I just got a text saying they lost my cell number & could I send it. This is the level of stupid I deal with.
“Ramen”. – Scooby Doo, finishing a prayer
If you’re tired of “food” and want to try something a bit more sophisticated, may I recommend “cuisine”?
It looks like someone put their IKEA Güsen together wrong.
What is a magic bullet?
A. A theory about the assassination of Kennedy.
B. A fancy blender
C. A fancy blender that assassinated Kennedy
the twelve days of christmas is completely unrealistic there is no way that you’re still accepting gifts from someone after four days of birds
*during a magnitude 1 earthquake*
Owner of the Etch-a-sketch museum: no no No NO!
Tremendous stuff
Letting my son turn the pages when we read together so he’s more engaged with the story and also because sometimes he accidentally skips pages.

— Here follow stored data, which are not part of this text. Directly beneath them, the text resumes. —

-- ==== Sys2Proof/Machine/PartEvents.lean ====
section
/-! DEFINITION. What the events do to the part: the receiver (R152 to R157), the transmitter (R164), the inputs (R114,
R135), the retransmit timer (R181), resets (R168, R169), and the tick (R2) with the events it finds not yet taken. -/

namespace Sys2Proof.Machine

/-! ## Receiver -/

/-- The receiver returns to HUNTING and the gap timer stops (R153, R155). -/
def Part.toHunting (p : Part) : Part := { p with link := { p.link with rx := .hunting, gap := none } }

/-- The CRC counter rises (R156). -/
def Part.countCrc (p : Part) : Part :=
  { p with link := { p.link with counters := { p.link.counters with crc := countUp p.link.counters.crc } } }

/-- The LENGTH counter rises (R154, R157). -/
def Part.countLength (p : Part) : Part :=
  { p with link := { p.link with counters := { p.link.counters with length := countUp p.link.counters.length } } }

/-- The GAP counter rises (R155). -/
def Part.countGap (p : Part) : Part :=
  { p with link := { p.link with counters := { p.link.counters with gap := countUp p.link.counters.gap } } }

/-- The TYPE counter rises (R157). -/
def Part.countType (p : Part) : Part :=
  { p with link := { p.link with counters := { p.link.counters with type := countUp p.link.counters.type } } }

/-- The STRAY_ACK counter rises (R179). -/
def Part.countStray (p : Part) : Part :=
  { p with link := { p.link with counters :=
      { p.link.counters with strayAck := countUp p.link.counters.strayAck } } }

/-- The RETRANSMIT counter rises (R181). -/
def Part.countRetransmit (p : Part) : Part :=
  { p with link := { p.link with counters :=
      { p.link.counters with retransmit := countUp p.link.counters.retransmit } } }

/-- An acknowledgement, as one event at the end of its frame (R178), or a stray one (R179). -/
def Part.acknowledge (p : Part) (number : Byte) : Part :=
  match p.notif.acknowledge number p.link.interval p.now with
  | some u => { p with notif := u }
  | none => p.countStray

/-- A frame whose CRC matches, sorted by its TYPE (R157). -/
def Part.sortFrame (p : Part) (len type seq code : Byte) (payload : List Byte) (crc : Word16) : Part :=
  if type = typeRequest then p.bufferRequest { seq := seq, code := code, payload := payload, crc := crc }
  else if type = typeNotifyAck then
    if len = 3 then p.acknowledge seq else p.countLength
  else p.countType

/-- The end of a frame's last CRC byte: the CRC is checked and the frame sorted; the receiver returns to HUNTING
(R153, R156, R157). -/
def Part.completeFrame (p : Part) : Part :=
  match p.link.rx with
  | .inFrame (len :: type :: seq :: code :: rest) =>
    match rest.drop (len.toNat - 3) with
    | [high, low] =>
      let payload := rest.take (len.toNat - 3)
      if crc16 (len :: type :: seq :: code :: payload) = word16 high low then
        p.toHunting.sortFrame len type seq code payload (word16 high low)
      else p.toHunting.countCrc
    | _ => p.toHunting
  | _ => p

/-- A LEN out of range drops the frame (R154). -/
def Part.dropLength (p : Part) : Part := p.toHunting.countLength

/-- The gap timer runs out and the partial frame is dropped (R155). -/
def Part.dropGap (p : Part) : Part := p.toHunting.countGap

/-- FRAME_COMPLETE, if it is due. -/
def Part.frameEvent (p : Part) : Part := p.eventWhen p.link.frameDue Part.completeFrame

/-- LENGTH_ERROR, if it is due. -/
def Part.lengthEvent (p : Part) : Part := p.eventWhen p.link.lengthDue Part.dropLength

/-- GAP_TIMEOUT, if it is due. -/
def Part.gapEvent (p : Part) : Part := p.eventWhen p.link.gapDue Part.dropGap

/-- A byte delivered to the framer: hunted for SOF, or the next byte of the frame, from whose end the gap is
measured (R153, R155). -/
def Part.takeByte (p : Part) (data : Byte) : Part :=
  match p.link.rx with
  | .hunting =>
    if data = sof then { p with link := { p.link with rx := .inFrame [], gap := some 0 } } else p
  | .inFrame bytes => { p with link := { p.link with rx := .inFrame (bytes ++ [data]), gap := some 0 } }

/-- The receiver accepts a start bit unless it awaits an idle line that has not come (R152). -/
def Link.accepts (k : Link) (idleBefore : Bool) : Bool := !k.awaitsIdle || idleBefore

/-- A start bit (R152, R155): accepted, it stops the measure of the gap, which no longer counts against the frame. In
the middle of a byte a LOW level is no start bit. -/
def Part.acceptStart (p : Part) (start : StartBit) : Part :=
  match start with
  | .none => p
  | .begins idleBefore =>
    if !p.link.receiving && p.link.accepts idleBefore then
      { p with link := { p.link with receiving := true, awaitsIdle := false, gap := none } }
    else p

/-- A byte on RXD (R152), whose start bit a TICK has brought or comes with it (Log 8): it is delivered at its stop bit,
whatever that bit's level, and a LOW stop bit makes the receiver await an idle line. A frame end or a length error that
the byte before brought is taken first. -/
def Part.receiveByte (p : Part) (data : Byte) (stopBit : Level) (idleBefore : Bool) : Part :=
  if p.link.receiving || p.link.accepts idleBefore then
    let q := p.lengthEvent.frameEvent.takeByte data
    { q with link := { q.link with receiving := false, awaitsIdle := decide (stopBit = .low) } }
  else p

/-! ## Resets -/

/-- A reset begins: every block takes its reset values, and the cause is recorded (R169). -/
def Part.beginReset (p : Part) (cause : ResetCause) (clocks : Nat) (pin : Level) : Part :=
  Part.atReset cause p.link.straps Pins.allLow (.held clocks) pin

/-- RESETN goes LOW: it begins a reset with cause PIN, or extends the reset in progress and leaves its cause
(R169). -/
def Part.pinLow (p : Part) : Part :=
  if p.isRunning then p.beginReset .pin 0 .low else { p with resetPin := .low }

/-- A reset ends, RESETN being HIGH and a requested reset's time being over: straps and first samples are taken
(R169). -/
def Part.endReset (p : Part) (straps : Straps) (first : Pins) : Part :=
  if p.resetPhase = .held 0 then Part.atReset p.link.resetCause straps first .ended .high else p

/-! ## Transmitter -/

/-- The transmitter finishes its frame (R164); the end of the reply to a RESET begins the reset (R168). -/
def Part.finishFrame (p : Part) : Part :=
  match p.link.tx with
  | none => p
  | some f =>
    if f.resets then p.beginReset .request Config.resetClocks p.resetPin
    else { p with link := { p.link with tx := none } }

/-! ## Inputs -/

/-- The direction of an edge to this level (R114). -/
def edgeTo : Level → Direction
  | .high => .rise
  | .low => .fall

/-- A qualified edge of input `i`: the qualified level becomes the sample, and an admitted edge is delivered (R114,
R115). -/
def Part.takeEdge (p : Part) (i : Fin 4) : Part :=
  let t := p.trigger i
  let d := edgeTo t.sample
  let q := p.setTrigger i { t with qualified := t.sample }
  if t.edges.admits d then q.deliverEdge i d false else q

/-- TRIGGER_EDGE, if it is due. -/
def Part.edgeEvent (p : Part) (i : Fin 4) : Part := p.eventWhen (p.trigger i).edgeDue (fun q => q.takeEdge i)

/-- A change of input `i` to its active level is due (R135). -/
def FaultInput.activeDue (f : FaultInput) : Bool := f.due && decide (f.sample = f.activeLevel)

/-- A change of input `i` to its inactive level is due (R135). -/
def FaultInput.inactiveDue (f : FaultInput) : Bool := f.due && decide (f.sample ≠ f.activeLevel)

/-- A qualification to active: the qualified level, then what the mode asks (R135, R136). -/
def Part.qualifyActive (p : Part) (i : Fin 4) : Part := (p.qualifyFault i).faultActs i

/-- FAULT_QUALIFY_ACTIVE, if it is due. -/
def Part.activeEvent (p : Part) (i : Fin 4) : Part :=
  p.eventWhen (p.fault i).activeDue (fun q => q.qualifyActive i)

/-- FAULT_QUALIFY_INACTIVE, if it is due. -/
def Part.inactiveEvent (p : Part) (i : Fin 4) : Part :=
  p.eventWhen (p.fault i).inactiveDue (fun q => q.qualifyFault i)

/-! ## Lanes and timers -/

/-- PERIOD_BOUNDARY, if it is due. -/
def Part.boundaryEvent (p : Part) (l : Fin 6) : Part :=
  p.eventWhen (p.lane l).boundaryDue (fun q => q.boundary l)

/-- JOIN, if it is due. -/
def Part.joinEvent (p : Part) (l : Fin 6) : Part := p.eventWhen (p.lane l).joinDue (fun q => q.join l)

/-- HELD_BOUNDARY, if it is due: a new held period of a STARVED lane (R68), or, when an APPEND has let the lane go on,
the join at the tick after the held period (R70, Log 6). -/
def Part.heldEvent (p : Part) (l : Fin 6) : Part :=
  if (p.lane l).playsHeld && (p.lane l).joinDue then p.event (fun q => q.join l)
  else p.eventWhen (p.lane l).heldDue (fun q => q.beginHeld l)

/-- SOFT_STOP_COMPLETE, if it is due. -/
def Part.stopEvent (p : Part) (l : Fin 6) : Part := p.eventWhen (p.lane l).stopDue (fun q => q.completeStop l)

/-- BARRIER_TIMEOUT, if it is due. -/
def Part.timeoutEvent (p : Part) (b : Fin 4) : Part :=
  p.eventWhen ((p.barrier b).timeoutDue p.now) (fun q => q.timeOutBarrier b)

/-- The lanes whose link-loss policy is STOP (R81). -/
def Part.linkLossLanes (p : Part) : LaneSet := laneSetOf (fun l => (p.lane l).linkLoss = .stop)

/-- The channel enters STALLED, and the lanes whose policy asks for it are given a soft stop (R183, R81), in ascending
lane number: the model's choice (Log 31). -/
def Part.stallChannel (p : Part) : Part :=
  forLanes p.linkLossLanes (fun l q => q.softStop l .linkLoss) { p with notif := p.notif.stall }

/-- The retransmit timer runs out (R181). -/
def Part.expire (p : Part) : Part :=
  if p.notif.expiries + 1 < p.link.stallLimit then
    ({ p with notif := p.notif.markAll p.link.interval }).countRetransmit
  else p.stallChannel

/-- RETRANSMIT_TIMEOUT, if it is due. -/
def Part.expiryEvent (p : Part) : Part := p.eventWhen p.notif.timerDue Part.expire

/-- DELAYED_ACTIVATION of an output line, if it is due. -/
def Part.activationEvent (p : Part) (o : Fin 6) : Part :=
  p.eventWhen (p.delayedActivationDue o) (fun q => q.takeActivation o)

/-! ## The tick -/

/-- Whichever of its own events lane `l` has due. -/
def Part.laneEvents (p : Part) (l : Fin 6) : Part := (((p.boundaryEvent l).joinEvent l).heldEvent l).stopEvent l

/-- The events that are due in the tick that ends and have not been taken, in a fixed order (Log 2). -/
def Part.takeDue (p : Part) : Part :=
  let p := p.lengthEvent.frameEvent
  let p := allFour.foldl (fun q i => q.edgeEvent i) p
  let p := allFour.foldl (fun q i => (q.activeEvent i).inactiveEvent i) p
  let p := allLanes.foldl (fun q l => q.laneEvents l) p
  let p := allFour.foldl (fun q b => q.timeoutEvent b) p
  let p := p.expiryEvent
  let p := p.gapEvent
  allLanes.foldl (fun q o => q.activationEvent o) p

/-- A lane one tick on in its period. -/
def Lane.advance (x : Lane) : Lane :=
  { x with period := x.period.map (fun q => { q with phase := q.phase + 1 }) }

/-- A trigger input with a new tick's sample (R114). -/
def TriggerInput.takeSample (t : TriggerInput) (s : Level) : TriggerInput :=
  { t with previous := t.sample, sample := s }

/-- A fault input with a new tick's sample: the run count, and whether the sample completes the filter (R135). -/
def FaultInput.takeSample (f : FaultInput) (s : Level) : FaultInput :=
  if s = f.qualified then { f with sample := s, run := 0, due := false }
  else { f with sample := s, run := f.run + 1, due := decide (f.filter ≤ f.run + 1) }

/-- The timebase one tick on (R2, R3). -/
def Timebase.advance (t : Timebase) : Timebase := { t with count := t.count + 1, tickLength := t.prescale }

/-- The timers of the link after some core clocks (R155, R180). -/
def Part.advanceTimers (p : Part) (clocks : Nat) : Part :=
  { p with notif := { p.notif with timer := p.notif.timer.map (fun n => n - clocks) },
           link := { p.link with gap := p.link.gap.map (fun n => n + clocks) } }

/-- The samples of a tick (R1). -/
def Part.takeSamples (p : Part) (s : Pins) : Part :=
  { p with
    triggers := #v[(p.trigger 0).takeSample (pinLevel s.trg 0), (p.trigger 1).takeSample (pinLevel s.trg 1),
                   (p.trigger 2).takeSample (pinLevel s.trg 2), (p.trigger 3).takeSample (pinLevel s.trg 3)]
    faults := #v[(p.fault 0).takeSample (pinLevel s.flt 0), (p.fault 1).takeSample (pinLevel s.flt 1),
                 (p.fault 2).takeSample (pinLevel s.flt 2), (p.fault 3).takeSample (pinLevel s.flt 3)]
    sensePins := s.sns }

/-- The end of a tick and the samples of the next (R2): the lines' requested levels are handed on, the timers and the
tick counter advance, every period in progress is one tick on, and the inputs are sampled. -/
def Part.nextTick (p : Part) (s : Pins) : Part :=
  let q := p.advanceTimers p.timebase.tickLength.clocks
  { q.takeSamples s with
    timebase := p.timebase.advance
    pairs := #v[(p.pair 0).closeTick, (p.pair 1).closeTick, (p.pair 2).closeTick]
    lanes := #v[(p.lane 0).advance, (p.lane 1).advance, (p.lane 2).advance, (p.lane 3).advance,
                (p.lane 4).advance, (p.lane 5).advance] }

/-- A tick while a reset lasts: only the time of a requested reset passes (R169). -/
def Part.resetTick (p : Part) : Part :=
  match p.resetPhase with
  | .held n => { p with resetPhase := .held (n - p.timebase.tickLength.clocks) }
  | .ended => p

/-- TICK: a start bit of the tick that ends is taken, then the events still due, then the tick ends and the next begins.
A start bit in a reset is not accepted (R152). -/
def Part.tick (p : Part) (s : Pins) (start : StartBit) : Part :=
  if p.isRunning then ((p.acceptStart start).takeDue.nextTick s).settle else p.resetTick

/-! ## Commands over the machine state -/

/-- A command's effect on the part; the queue of waiting commands is not its concern. -/
def State.act (s : State) (f : Part → Part) : Host.Outcome State Fault Refusal := .next { s with part := f s.part }

/-- The payload of APPEND and PATTERN_DATA: the header byte, then twelve bytes for each segment (R192). -/
def segmentsPayload (header : Byte) (segments : List RawSegment) : List Byte :=
  header :: segments.flatMap (fun r => r.toList)

end Sys2Proof.Machine
end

Overheard at the mall: “It’s 70% off plus another 30% off… that’s 100% off!”
My wife found out I was cheating when she found the letters I’d been hiding.
She said, she’s never playing Scrabble with me again.
Look at all of these beautiful horse
“Horses”
Horse is already plural
“You’re thinking of elk”
*stares off* Holy mooses, you’re right
My niece thinks she’s more mature than me because she listens to Beethoven.
His movies sucked plus why would I wanna listen to dog music?
Lightly used fish tank for sale on eBay.
Does not contain three goldfish ghosts.
Him: Mmm, tell me what you like, baby
Me: I like turtles
2yo: Mommy, the baby is being ridiculous!
Me: He is? How?
2yo: *exasperated* Because he won’t talk to me!!
Me:
It’s not a good date unless it ends with you slowly walking off into the ocean like Godzilla.
My cat acts like he took a life insurance policy out on me and he’s the benefactor.